Никто не обратил на меня пристального внимания, когда я проходил мимо бара. Мужики, припечатавшие меня и Ралфа к песку, видимо, ушли искать местечко повеселее. Сотней-другой метров дальше Лиза и Томас с компанией ровесников по-прежнему гоняли футбольный мяч. Инцидента возле бара они, к счастью, не заметили. Как раз перед тем как заперся в туалете, чтобы осмотреть глаз, я столкнулся с Лизой.
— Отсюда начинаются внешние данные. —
/-- Connection timers, rate increase, sending, key loads and context fetches. Rests on R145, R150, R151, R153, R155, R169, R205. -/
def Obligations.XprtTimers : Prop :=
  (∀ (s : State) (c : Nat) (j : CtxJob), Safety.Settled s → s.cached c = false → (j = .ackDelay ∨ j = .rateRise ∨ j = .ackTimer ∨
      j = .rnrTimer ∨ j = .send) → s.live c = true → (s.ctx c).rx.unacked ≠ 0 → (s.ctx c).tx.retained ≠ [] → (s.ctx c).tx.rnrWait = true →
    (s.ctx c).tx.work ≠ [] → ∃ t, exec (match j with
      | .ackDelay => .ackDelayExpiry c
      | .rateRise => .rateIncrease c
      | .ackTimer => .ackTimeout c
      | .rnrTimer => .rnrTimerExpiry c
      | _ => .xprtSend c) s = .next t ∧ c ∈ t.xprt.fetching ∧ (c, j) ∈ t.xprt.jobs ∧ t.xprt.ctx = s.xprt.ctx ∧ t.gard = s.gard ∧
      t.tmgr = s.tmgr ∧ t.cell = s.cell ∧ Safety.StoreSame s t ∧ Safety.CtlSame s t) ∧
  (∀ (s : State) (c : Nat), Safety.Settled s → s.live c = true → (s.ctx c).rx.unacked ≠ 0 → s.cached c = true → s.mirroring = false →
    (s.ctx c).rx.replies = [] → (s.ctx c).rx.inVat = [] → (s.gard.keyWaits.any fun w => decide (w.ctx = c)) = false →
    (s.ctx c).id.sealed = false → s.portUp (s.ctx c).id.egressPort = true → s.paused (s.ctx c).id.egressPort (s.ctxPcp c) = false →
    frameLen (tpVlanEn (s.fab.tport (s.ctx c).id.tport)) (s.ctx c).id.ipv6 false 4 0 ≤
      s.get (pgGrp ((s.ctx c).id.egressPort / 4)) F.GRP_CFG_MAX_FRAME →
    ∃ t, exec (.ackDelayExpiry c) s = .next t ∧ t.fab.out = .packet c (s.ctx c).id.egressPort (s.ctxHdr c (s.ctx c).id.egressPort)
        { opcode := 0x11, psn := psnSub (s.ctx c).rx.epsn 1, aeth := .ack, msn := (s.ctx c).rx.msn } none :: s.fab.out ∧
      (t.ctx c).rx = { (s.ctx c).rx with lastAckPsn := psnSub (s.ctx c).rx.epsn 1, unacked := 0 } ∧ (t.ctx c).tx = (s.ctx c).tx ∧
      t.gard = s.gard ∧ t.tmgr = s.tmgr ∧ t.cell = s.cell ∧ Safety.StoreSame s t ∧ Safety.CtlSame s t) ∧
  (∀ (s : State) (c : Nat), Safety.Settled s → s.live c = true → (s.ctx c).id.rcEn = true →
    s.cached c = true → (s.ctx c).tx.rate < s.portRate (s.ctx c).id.egressPort → ∃ t, exec (.rateIncrease c) s = .next t ∧
      (t.ctx c).tx = { (s.ctx c).tx with
        quiet := min 255 ((s.ctx c).tx.quiet + 1)
        rate := min (s.portRate (s.ctx c).id.egressPort) ((s.ctx c).tx.rate +
          if min 255 ((s.ctx c).tx.quiet + 1) < s.get pgXprt F.XPRT_RC_RC_FAST_AFTER then s.get pgXprt F.XPRT_RC2_RC_ADD
          else 8 * s.get pgXprt F.XPRT_RC2_RC_ADD) } ∧
      t.gard = s.gard ∧ t.tmgr = s.tmgr ∧ t.cell = s.cell ∧ Safety.StoreSame s t ∧ Safety.CtlSame s t) ∧
  (∀ (s : State) (c : Nat), Safety.Settled s → s.cached c = true → s.live c = true → s.probing c = false → (s.ctx c).tx.retained ≠ [] →
    (0 < (s.ctx c).tx.retryLeft → Safety.MaySeal s c (s.ctx c).tx.retained.length → ∃ t, exec (.ackTimeout c) s = .next t ∧ (t.ctx c).tx = { (s.ctx c).tx with
        retryLeft := (s.ctx c).tx.retryLeft - 1, reads := (s.ctx c).tx.reads.map fun r => { r with resent := false } } ∧
      (t.ctx c).state = .ready ∧ t.cell = s.cell ∧ Safety.StoreSame s t ∧ Safety.CtlSame s t) ∧
    ((s.ctx c).tx.retryLeft = 0 → ∃ t, exec (.ackTimeout c) s = .next t ∧ (t.ctx c).state = .error ∧ (t.ctx c).id.errCause = 1)) ∧
  (∀ (s : State) (c : Nat), Safety.Settled s → s.cached c = true → s.live c = true → (s.ctx c).tx.rnrWait = true →
    Safety.MaySeal s c (s.ctx c).tx.retained.length → ∃ t, exec (.rnrTimerExpiry c) s = .next t ∧
    (t.ctx c).tx = { (s.ctx c).tx with rnrWait := false } ∧ (t.ctx c).state = .ready ∧
    t.cell = s.cell ∧ Safety.StoreSame s t ∧ Safety.CtlSame s t) ∧
  (∀ (s : State) (c va rkey : Nat) (d : Blob) (cells : Option UnitKind), Safety.Settled s → s.cached c = true → s.live c = true →
    (s.ctx c).tx.work = [.write va rkey d cells] → s.mirroring = false → s.syncing = false →
    (s.ctx c).id.sealed = false → 0 < d.len → d.len ≤ (s.ctx c).mtu → ∃ t, exec (.xprtSend c) s = .next t ∧
      (t.ctx c).tx = { (s.ctx c).tx with
        work := [], nextPsn := psnAdd (s.ctx c).tx.nextPsn 1, retained := (s.ctx c).tx.retained ++
          [{ opcode := 0x0A, psn := psnAdd (s.ctx c).tx.nextPsn 0, ackReq := true, va := va, rkey := rkey, dmaLen := d.len
             payload := ⟨d.len, bytesAt d.val 0 d.len⟩ }] } ∧
      (t.ctx c).state = .ready ∧ Safety.StoreSame s t ∧ Safety.CtlSame s t) ∧
  (∀ (s : State) (c : Nat), (s.ctx c).id.sealed = true → (s.ctx c).state ≠ .free →
    (s.keySlot c (!(s.ctx c).sl.rxPhase)).rx.epoch + 1 = (s.keySlot c (s.ctx c).sl.rxPhase).rx.epoch → ∃ t,
      exec (.rekeyLoad c true) s = .next t ∧
      (t.keySlot c (!(s.ctx c).sl.rxPhase)).rx.epoch = (s.keySlot c (s.ctx c).sl.rxPhase).rx.epoch + 1 ∧
      (t.keySlot c (!(s.ctx c).sl.rxPhase)).rx.ready = true ∧
      (t.keySlot c (!(s.ctx c).sl.rxPhase)).tx = (s.keySlot c (!(s.ctx c).sl.rxPhase)).tx ∧
      t.keySlot c (s.ctx c).sl.rxPhase = s.keySlot c (s.ctx c).sl.rxPhase ∧ t.xprt = s.xprt ∧ t.fab = s.fab ∧
      t.tmgr = s.tmgr ∧ t.cell = s.cell ∧ Safety.StoreSame s t ∧ Safety.CtlSame s t) ∧
  (∀ (s : State) (c : Nat), Safety.Settled s → c ∈ s.xprt.fetching → (s.ctx c).state ≠ .free → s.xprt.cache.length < 8192 →
    (s.xprt.missq.any fun q => decide (q.ctx = c)) = false → (s.xprt.jobs.any fun e => decide (e.1 = c)) = false →
    ∃ t, exec (.ctxFetchComplete c false false) s = .next t ∧ t.cached c = true ∧ c ∉ t.xprt.fetching ∧ t.ctx c = s.ctx c ∧
      t.gard = s.gard ∧ t.tmgr = s.tmgr ∧ t.cell = s.cell ∧ Safety.StoreSame s t ∧ Safety.CtlSame s t)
«Ты еще побудешь здесь? — спросил я. — Если что, я в туалете». Я показал на ресторан, но мне показалось, Лиза толком не слушала. «Ладно», — сказала она, не глядя на меня, и побежала прочь по песку, за Томасом и еще тремя мальчишками, которые пинали перед собой мяч.
Ралф в конце концов сумел самостоятельно освободиться от мужиков, которые прижимали его к земле. Чертыхаясь и крича, он подхватил пластиковую сумку с фейерверком и большими шагами двинул в сторону моря.
«Идем со мной, Марк! — крикнул мне Ралф. — Пускай эти мерзавцы защищают шлюшек, если им это доставляет удовольствие!» Но он не оглянулся, не посмотрел, иду я за ним или нет.
Куда подевался Стэнли, я так и не понял. Встал, отряхнул песок с рубашки и шорт и (одним глазом) посмотрел по сторонам.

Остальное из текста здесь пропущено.